In fact Erlang's actor system is so good that those in Scala and .NET were very heavily inspired by it. Akka in Java land as well.
Rust is getting there too -- the async semantics, the const functions and the various runtimes definitely are converging to much more efficient and machine-native actors with zero copying semantics and dynamic multiplexing on all CPU cores. I am extremely excited to see where Rust is headed in the next 5 years. It has the potential to get very close to the end-all be-all language.

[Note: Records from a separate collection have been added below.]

@[simp] theorem State.presentCounts_frame (s : State) :
    (s.presentCounts).mode = s.mode ∧ (s.presentCounts).settings = s.settings ∧ (s.presentCounts).now = s.now ∧
    (s.presentCounts).moment = s.moment ∧ (s.presentCounts).gas = s.gas ∧ (s.presentCounts).fume = s.fume ∧
    (s.presentCounts).peers = s.peers ∧ (s.presentCounts).scanner = s.scanner ∧
    (s.presentCounts).tracker = s.tracker ∧ (s.presentCounts).lamps = s.lamps ∧ (s.presentCounts).zone = s.zone ∧
    (s.presentCounts).store = s.store ∧ (s.presentCounts).pending = s.pending := by
  unfold State.presentCounts
  simp

@[simp] theorem State.presentEntry_frame (s : State) (n : Fin 8) :
    (s.presentEntry n).mode = s.mode ∧ (s.presentEntry n).settings = s.settings ∧ (s.presentEntry n).now = s.now ∧
    (s.presentEntry n).moment = s.moment ∧ (s.presentEntry n).gas = s.gas ∧ (s.presentEntry n).fume = s.fume ∧
    (s.presentEntry n).peers = s.peers ∧ (s.presentEntry n).scanner = s.scanner ∧
    (s.presentEntry n).tracker = s.tracker ∧ (s.presentEntry n).lamps = s.lamps ∧ (s.presentEntry n).zone = s.zone ∧
    (s.presentEntry n).store = s.store ∧ (s.presentEntry n).pending = s.pending := by
  unfold State.presentEntry
  split <;> simp

@[simp] theorem State.presentZone_frame (s : State) :
    (s.presentZone).mode = s.mode ∧ (s.presentZone).settings = s.settings ∧ (s.presentZone).now = s.now ∧
    (s.presentZone).moment = s.moment ∧ (s.presentZone).gas = s.gas ∧ (s.presentZone).fume = s.fume ∧
    (s.presentZone).peers = s.peers ∧ (s.presentZone).scanner = s.scanner ∧ (s.presentZone).tracker = s.tracker ∧
    (s.presentZone).lamps = s.lamps ∧ (s.presentZone).zone = s.zone ∧ (s.presentZone).store = s.store ∧
    (s.presentZone).pending = s.pending := by
  unfold State.presentZone
  simp

/-! ## Bays and arrivals -/

@[simp] theorem State.changeBay_frame (s : State) (i : Fin 48) (f : Bay → Bay) :
    (s.changeBay i f).mode = s.mode ∧ (s.changeBay i f).settings = s.settings ∧ (s.changeBay i f).now = s.now ∧
    (s.changeBay i f).moment = s.moment ∧ (s.changeBay i f).gas = s.gas ∧ (s.changeBay i f).fume = s.fume ∧
    (s.changeBay i f).peers = s.peers ∧ (s.changeBay i f).tracker = s.tracker ∧ (s.changeBay i f).lamps = s.lamps ∧
    (s.changeBay i f).zone = s.zone ∧ (s.changeBay i f).store = s.store ∧ (s.changeBay i f).pending = s.pending ∧
    (s.changeBay i f).scanner.lanes = s.scanner.lanes ∧ (s.changeBay i f).scanner.scan = s.scanner.scan ∧
    (s.changeBay i f).scanner.flash = s.scanner.flash ∧ (s.changeBay i f).scanner.flashOn = s.scanner.flashOn := by
  unfold State.changeBay
  simp only
  split <;> simp

@[simp] theorem State.reformLeadInOf_frame (s : State) (k : Fin 8) :
    (s.reformLeadInOf k).mode = s.mode ∧ (s.reformLeadInOf k).settings = s.settings ∧
    (s.reformLeadInOf k).now = s.now ∧ (s.reformLeadInOf k).moment = s.moment ∧ (s.reformLeadInOf k).gas = s.gas ∧
    (s.reformLeadInOf k).fume = s.fume ∧ (s.reformLeadInOf k).comms = s.comms ∧
    (s.reformLeadInOf k).peers = s.peers ∧ (s.reformLeadInOf k).scanner = s.scanner ∧
    (s.reformLeadInOf k).guide = s.guide ∧ (s.reformLeadInOf k).zone = s.zone ∧
    (s.reformLeadInOf k).store = s.store ∧ (s.reformLeadInOf k).pending = s.pending := by
  unfold State.reformLeadInOf
  simp only
  split <;> simp

/-- What each pass of a fold leaves, the fold leaves. -/
theorem foldl_keeps {α β : Type} (p : State → β) (f : State → α → State) (h : ∀ s a, p (f s a) = p s) (l : List α) :
    ∀ s, p (l.foldl f s) = p s := by
  induction l with
  | nil => intro s; rfl
  | cons a l ih => intro s; simp [ih, h]

@[simp] theorem State.reformLeadIn_frame (s : State) :
    (s.reformLeadIn).mode = s.mode ∧ (s.reformLeadIn).settings = s.settings ∧ (s.reformLeadIn).now = s.now ∧
    (s.reformLeadIn).moment = s.moment ∧ (s.reformLeadIn).gas = s.gas ∧ (s.reformLeadIn).fume = s.fume ∧
    (s.reformLeadIn).comms = s.comms ∧ (s.reformLeadIn).peers = s.peers ∧ (s.reformLeadIn).scanner = s.scanner ∧
    (s.reformLeadIn).guide = s.guide ∧ (s.reformLeadIn).zone = s.zone ∧ (s.reformLeadIn).store = s.store ∧
    (s.reformLeadIn).pending = s.pending := by
  unfold State.reformLeadIn
  exact ⟨foldl_keeps (fun s => s.mode) _ (by simp) _ _,
    foldl_keeps (fun s => s.settings) _ (by simp) _ _,
    foldl_keeps (fun s => s.now) _ (by simp) _ _,
    foldl_keeps (fun s => s.moment) _ (by simp) _ _,
    foldl_keeps (fun s => s.gas) _ (by simp) _ _,
    foldl_keeps (fun s => s.fume) _ (by simp) _ _,
    foldl_keeps (fun s => s.comms) _ (by simp) _ _,
    foldl_keeps (fun s => s.peers) _ (by simp) _ _,
    foldl_keeps (fun s => s.scanner) _ (by simp) _ _,
    foldl_keeps (fun s => s.guide) _ (by simp) _ _,
    foldl_keeps (fun s => s.zone) _ (by simp) _ _,
    foldl_keeps (fun s => s.store) _ (by simp) _ _,
    foldl_keeps (fun s => s.pending) _ (by simp) _ _⟩

@[simp] theorem State.holdRequest_frame (s : State) (b : Fin 48) :
    ((s.holdRequest b).state).mode = s.mode ∧ ((s.holdRequest b).state).settings = s.settings ∧
    ((s.holdRequest b).state).now = s.now ∧ ((s.holdRequest b).state).moment = s.moment ∧
    ((s.holdRequest b).state).gas = s.gas ∧ ((s.holdRequest b).state).fume = s.fume ∧
    ((s.holdRequest b).state).peers = s.peers ∧ ((s.holdRequest b).state).tracker = s.tracker ∧
    ((s.holdRequest b).state).lamps = s.lamps ∧ ((s.holdRequest b).state).zone = s.zone ∧
    ((s.holdRequest b).state).store = s.store ∧ ((s.holdRequest b).state).pending = s.pending ∧
    ((s.holdRequest b).state).scanner.lanes = s.scanner.lanes ∧
    ((s.holdRequest b).state).scanner.scan = s.scanner.scan ∧
    ((s.holdRequest b).state).scanner.flash = s.scanner.flash ∧
    ((s.holdRequest b).state).scanner.flashOn = s.scanner.flashOn := by
  unfold State.holdRequest
  split <;> simp

@[simp] theorem State.holdPass_frame (s : State) (b : Fin 48) :
    (s.holdPass b).mode = s.mode ∧ (s.holdPass b).settings = s.settings ∧ (s.holdPass b).now = s.now ∧
    (s.holdPass b).moment = s.moment ∧ (s.holdPass b).gas = s.gas ∧ (s.holdPass b).fume = s.fume ∧
    (s.holdPass b).peers = s.peers ∧ (s.holdPass b).zone = s.zone ∧ (s.holdPass b).store = s.store ∧
    (s.holdPass b).pending = s.pending ∧ (s.holdPass b).scanner.lanes = s.scanner.lanes ∧
    (s.holdPass b).scanner.scan = s.scanner.scan ∧ (s.holdPass b).scanner.flash = s.scanner.flash ∧
    (s.holdPass b).scanner.flashOn = s.scanner.flashOn := by
  unfold State.holdPass
  simp only
  split <;> simp

@[simp] theorem holdPasses_frame (n : Nat) (s : State) :
    (holdPasses n s).mode = s.mode ∧ (holdPasses n s).settings = s.settings ∧ (holdPasses n s).now = s.now ∧
    (holdPasses n s).moment = s.moment ∧ (holdPasses n s).gas = s.gas ∧ (holdPasses n s).fume = s.fume ∧
    (holdPasses n s).peers = s.peers ∧ (holdPasses n s).zone = s.zone ∧ (holdPasses n s).store = s.store ∧
    (holdPasses n s).pending = s.pending ∧ (holdPasses n s).scanner.lanes = s.scanner.lanes ∧
    (holdPasses n s).scanner.scan = s.scanner.scan ∧ (holdPasses n s).scanner.flash = s.scanner.flash ∧
    (holdPasses n s).scanner.flashOn = s.scanner.flashOn := by
  induction n generalizing s with
  | zero => simp [holdPasses]
  | succ n ih =>
    unfold holdPasses
    split
    · simp
    · split
      · simp
      · simp [ih]

@[simp] theorem State.holdRound_frame (s : State) :
    (s.holdRound).mode = s.mode ∧ (s.holdRound).settings = s.settings ∧ (s.holdRound).now = s.now ∧
    (s.holdRound).moment = s.moment ∧ (s.holdRound).gas = s.gas ∧ (s.holdRound).fume = s.fume ∧
    (s.holdRound).peers = s.peers ∧ (s.holdRound).zone = s.zone ∧ (s.holdRound).store = s.store ∧
    (s.holdRound).pending = s.pending ∧ (s.holdRound).scanner.lanes = s.scanner.lanes ∧
    (s.holdRound).scanner.scan = s.scanner.scan ∧ (s.holdRound).scanner.flash = s.scanner.flash ∧
    (s.holdRound).scanner.flashOn = s.scanner.flashOn := by
  unfold State.holdRound
  simp

@[simp] theorem State.release_frame (s : State) (b : Fin 48) :
    (s.release b).mode = s.mode ∧ (s.release b).settings = s.settings ∧ (s.release b).now = s.now ∧
    (s.release b).moment = s.moment ∧ (s.release b).gas = s.gas ∧ (s.release b).fume = s.fume ∧
    (s.release b).peers = s.peers ∧ (s.release b).zone = s.zone ∧ (s.release b).store = s.store ∧
    (s.release b).pending = s.pending ∧ (s.release b).scanner.lanes = s.scanner.lanes ∧
    (s.release b).scanner.scan = s.scanner.scan ∧ (s.release b).scanner.flash = s.scanner.flash ∧
    (s.release b).scanner.flashOn = s.scanner.flashOn := by
  unfold State.release
  split <;> simp

@[simp] theorem State.endHold_frame (s : State) (a : Arrival) :
    (s.endHold a).mode = s.mode ∧ (s.endHold a).settings = s.settings ∧ (s.endHold a).now = s.now ∧
    (s.endHold a).moment = s.moment ∧ (s.endHold a).gas = s.gas ∧ (s.endHold a).fume = s.fume ∧
    (s.endHold a).peers = s.peers ∧ (s.endHold a).zone = s.zone ∧ (s.endHold a).store = s.store ∧
    (s.endHold a).pending = s.pending ∧ (s.endHold a).scanner.lanes = s.scanner.lanes ∧
    (s.endHold a).scanner.scan = s.scanner.scan ∧ (s.endHold a).scanner.flash = s.scanner.flash ∧
    (s.endHold a).scanner.flashOn = s.scanner.flashOn := by
  unfold State.endHold
  split <;> simp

> If you want to specialize, learn Rust in and out. :D
Completely agreed! There's so much work to be done out there that requires efficient use of hardware. So many companies have legacy systems still limping on ancient C/C++ monoliths and 2-3 brave souls are maintaining them, but the business wants either new features or the tech debt is preventing any improvements -- reasons abound.
Rust is extremely well-positioned to disrupt a lot of companies with legacy systems. I am planning to cash in on these opportunities. So it's a good advice from you, thank you.
> Maybe I am misunderstanding you but Erlang -- and thus Elixir -- has the best actor system invented so far.
I would sigh off on that, and yeah, I think you misunderstood me.
> Yep, I've been quite exposed to [almost] pure FP for 4 years and something now -- by working with Elixir.
That surprises me. I'm not sure we use the same terminology. There is no "almost" pure. Immutability and passing around functions is nice, but it is really only 10% of functional programming. Mind that many languages call them "functional" nowadays, but the original meaning is actually different - it's about referential transparency. I'm not aware that Elixir supports that in a meaningful way, especially since you said you did it for 4 years.
So for what I'm writing next, I'm just assuming that what you did is using immutable datastructures and avoiding mutation of variables etc.
If someone comes to me and wants to learn actorsystems, I can direct them to either Erlang/Elixir or Scala (with Akka). But honestly, Scala+Akka makes it difficult to fully embrace actors and is just... inferior. I would always recommend Erlang/Elixir and would even go so far to say, that most people probably don't really learn to think in actors if they pick Akka.
For pure FP however it is the opposite. If you have not written any slightly bigger program in Haskell or Scala using FP, then you also haven't understood the concept. If you don't already think in pure FP, then you will have a hard time to learn it when writing Elixir.
In Scala, the situation is much better, but still not optimal _for learning_ pure FP. I suggest you to look into Haskell again when you feel in the mood to tease your brain a bit with a new style of programming. Pure FP is as different from using Elixir/Actors as Exlixir/Actors is different from writing python. You have to think different.
For me, both Actors and oure FP are actually techniques that complement each other very well. Pure FP is good for writing all the code _inside_ of an actor. It makes reasoning and concurrent programming much easier compared to having a lot of really small actors. On the other hand, pure FP does not scale - once you cannot stay in your own small "bubble", you need a concept to go beyond. Be it to work with multiple machines, deal with elegant recovery from hardware problems or network problems between bigger parts of the system, or simply load and messaging problems. I don't know anything that is better suited than the actor model here. I hope that eventually we will have a VM like the Erlang VM with a language that supports pure FP as well as Haskell does. :)
Another factor is the so-called T-shaped skills. I feel I've been going wide (learning every possible technology and paradigm under the sun) for waaaaaaay too long. I now want to focus on several skills and learn them to near perfection before going wide again.